## Problem to solve:
Go through the data below and copy each line that includes "lean".

## Information provided:
-- ==== Sys2Proof/Machine/Dispatch.lean ====
section
/-! DEFINITION. The meaning of every instruction and event: one arm for each constructor of Instr. -/

namespace Sys2Proof.Machine
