-- ==== Sys2Proof/Machine/Step.lean ====
section
/-! DEFINITION. One step of the device: the next unit of the issue set in work, else the next choice of the
agenda, else the plan of one more clk (log 1). -/

namespace Sys2Proof.Machine

/-- One step. -/
def step (s : State) : Host.Outcome State Fault Refusal :=
  match s.issueQ with
  | t :: ts => runThread { s.fresh with issueQ := ts } t
  | [] =>
    match s.agenda with
    | m :: ms => runMove { s.fresh with agenda := ms } m
    | [] => .next { s.fresh with agenda := clkPlan s }

/-- The state with the unit whose bits are w loaded from outside, so that the next step fetches and runs it
(log 14). -/
def State.withFetchWord (s : State) (nbits w : Nat) : State :=
  let w := w % 2 ^ nbits
  let c := benchCore w
  let k := s.core c
  { s with
    threads := put s.threads (2048 * c) (benchThread w)
    cores := put s.cores c { k with icache := [], teams := put k.teams 0 (benchTeam (benchFirmware w)) }
    launches := put s.launches 0 benchLaunch
    l2 := [], dram := benchMemory s.dram w, cur := 2048 * c, issueQ := [2048 * c] }

end Sys2Proof.Machine
end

## The completed task:
-- ==== Sys2Proof/Machine/Dispatch.lean ====
-- ==== Sys2Proof/Machine/Step.lean ====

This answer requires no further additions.